Prior to this month, the poster child for Internet scandals was Rep. Anthony Weiner (D-N.Y., above). Both because of his unfortunate surname and because of the embarrassing nature of the sexualized self-portraits that he tweeted to various women, Weiner's humiliation became a national punchline. He resigned in 2011.
But while Weiner was a Twitter trailblazer, he is hardly the first person to get caught making questionable use of social media. Another New York congressman, GOP Rep. Chris Lee, resigned after a news station reported that he'd sent a topless photo of himself to a woman he met on Craigslist. And much of Rep. Foley's harassment of congressional pages took place via e-mail.

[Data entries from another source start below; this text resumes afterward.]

-- ==== Sys2Proof/Certificates/Slice0/Obligations.lean ====
section
/-! DEFINITION. Statements about the model, for the provers. A statement of several parts names them: each part is a
definition of its own just above it. -/

open Sys2Proof Sys2Proof.Machine

/-! ### Lane and uniform instructions -/

/-- R86: each active lane's result of major 0x00, modulo 2^32. -/
def Sys2Proof.Claims.LaneArithmetic : Prop :=
  ∀ (d : LDst) (a b : LSrc) (n : Bool) (gd : Nat),
    LaneDoes (.add d a b n gd) gd (fun l => d.put32 n (a.r32 l + b.r32 l) l) ∧
    LaneDoes (.sub d a b n gd) gd (fun l => d.put32 n (a.r32 l - b.r32 l) l) ∧
    LaneDoes (.minI d a b n gd) gd
      (fun l => d.put32 n (if (a.r32 l).toInt ≤ (b.r32 l).toInt then a.r32 l else b.r32 l) l) ∧
    LaneDoes (.maxI d a b n gd) gd
      (fun l => d.put32 n (if (a.r32 l).toInt ≤ (b.r32 l).toInt then b.r32 l else a.r32 l) l) ∧
    LaneDoes (.minN d a b n gd) gd
      (fun l => d.put32 n (if (a.r32 l).toNat ≤ (b.r32 l).toNat then a.r32 l else b.r32 l) l) ∧
    LaneDoes (.maxN d a b n gd) gd
      (fun l => d.put32 n (if (a.r32 l).toNat ≤ (b.r32 l).toNat then b.r32 l else a.r32 l) l) ∧
    LaneDoes (.abs d a n gd) gd (fun l => d.put32 n (BitVec.ofInt 32 |(a.r32 l).toInt|) l) ∧
    LaneDoes (.neg d a n gd) gd (fun l => d.put32 n (BitVec.ofInt 32 (0 - (a.r32 l).toInt)) l)

/-- R87: logic, shifts and the rotation of major 0x01. -/
def Sys2Proof.Claims.LaneLogicAndShifts : Prop :=
  ∀ (d : LDst) (a b : LSrc) (n : Bool) (gd : Nat),
    LaneDoes (.and d a b n gd) gd (fun l => d.put32 n (ofBits fun i => (a.r32 l).getLsbD i && (b.r32 l).getLsbD i) l) ∧
    LaneDoes (.or d a b n gd) gd (fun l => d.put32 n (ofBits fun i => (a.r32 l).getLsbD i || (b.r32 l).getLsbD i) l) ∧
    LaneDoes (.xor d a b n gd) gd (fun l => d.put32 n (ofBits fun i => (a.r32 l).getLsbD i != (b.r32 l).getLsbD i) l) ∧
    LaneDoes (.andn d a b n gd) gd
      (fun l => d.put32 n (ofBits fun i => (a.r32 l).getLsbD i && !(b.r32 l).getLsbD i) l) ∧
    LaneDoes (.shl d a b n gd) gd
      (fun l => d.put32 n (if 32 ≤ (b.r32 l).toNat then 0 else a.r32 l <<< (b.r32 l).toNat) l) ∧
    LaneDoes (.shr d a b n gd) gd
      (fun l => d.put32 n (if 32 ≤ (b.r32 l).toNat then 0 else a.r32 l >>> (b.r32 l).toNat) l) ∧
    LaneDoes (.sar d a b n gd) gd
      (fun l => d.put32 n (ofBits fun i =>
        if i + (b.r32 l).toNat < 32 then (a.r32 l).getLsbD (i + (b.r32 l).toNat) else (a.r32 l).getLsbD 31) l) ∧
    LaneDoes (.rol d a b n gd) gd
      (fun l => d.put32 n (ofBits fun i => (a.r32 l).getLsbD ((i + 32 - (b.r32 l).toNat % 32) % 32)) l)

/-- R88: products, quotients and remainders of major 0x02, their borderline results among them; none traps. -/
def Sys2Proof.Claims.LaneProductsAndQuotients : Prop :=
  ∀ (d : LDst) (a b : LSrc) (n : Bool) (gd : Nat),
    LaneDoes (.mul d a b n gd) gd (fun l => d.put32 n (BitVec.ofNat 32 ((a.r32 l).toNat * (b.r32 l).toNat)) l) ∧
    LaneDoes (.mulhI d a b n gd) gd
      (fun l => d.put32 n (BitVec.ofInt 32 ((a.r32 l).toInt * (b.r32 l).toInt / 2 ^ 32)) l) ∧
    LaneDoes (.mulhN d a b n gd) gd
      (fun l => d.put32 n (BitVec.ofNat 32 ((a.r32 l).toNat * (b.r32 l).toNat / 2 ^ 32)) l) ∧
    LaneDoes (.mad d a b n gd) gd
      (fun l => d.put32 n (BitVec.ofNat 32 ((a.r32 l).toNat * (b.r32 l).toNat + (d.old32 l).toNat)) l) ∧
    LaneDoes (.divI d a b n gd) gd
      (fun l => d.put32 n
        (if b.r32 l = 0 then 0xFFFFFFFF#32 else BitVec.ofInt 32 ((a.r32 l).toInt.tdiv (b.r32 l).toInt)) l) ∧
    LaneDoes (.divN d a b n gd) gd
      (fun l => d.put32 n
        (if b.r32 l = 0 then 0xFFFFFFFF#32 else BitVec.ofNat 32 ((a.r32 l).toNat / (b.r32 l).toNat)) l) ∧
    LaneDoes (.remI d a b n gd) gd
      (fun l => d.put32 n
        (if b.r32 l = 0 then a.r32 l
          else BitVec.ofInt 32 ((a.r32 l).toInt - (b.r32 l).toInt * (a.r32 l).toInt.tdiv (b.r32 l).toInt)) l) ∧
    LaneDoes (.remN d a b n gd) gd
      (fun l => d.put32 n (BitVec.ofNat 32 ((a.r32 l).toNat % (b.r32 l).toNat)) l)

However, the all-time worst internet political sex scandal (thus far) is probably that of Brian J. Doyle, Deputy Press Secretary of the Department of Homeland Security. In 2006, Doyle was arrested after he conducted sexually-explicit internet conversations with what he thought was a 14-year-old girl. In point of fact, his internet correspondent was actually an undercover detective. Doyle was eventually sentenced to five years in prison for attempting to seduce a minor and transmitting harmful material to a minor.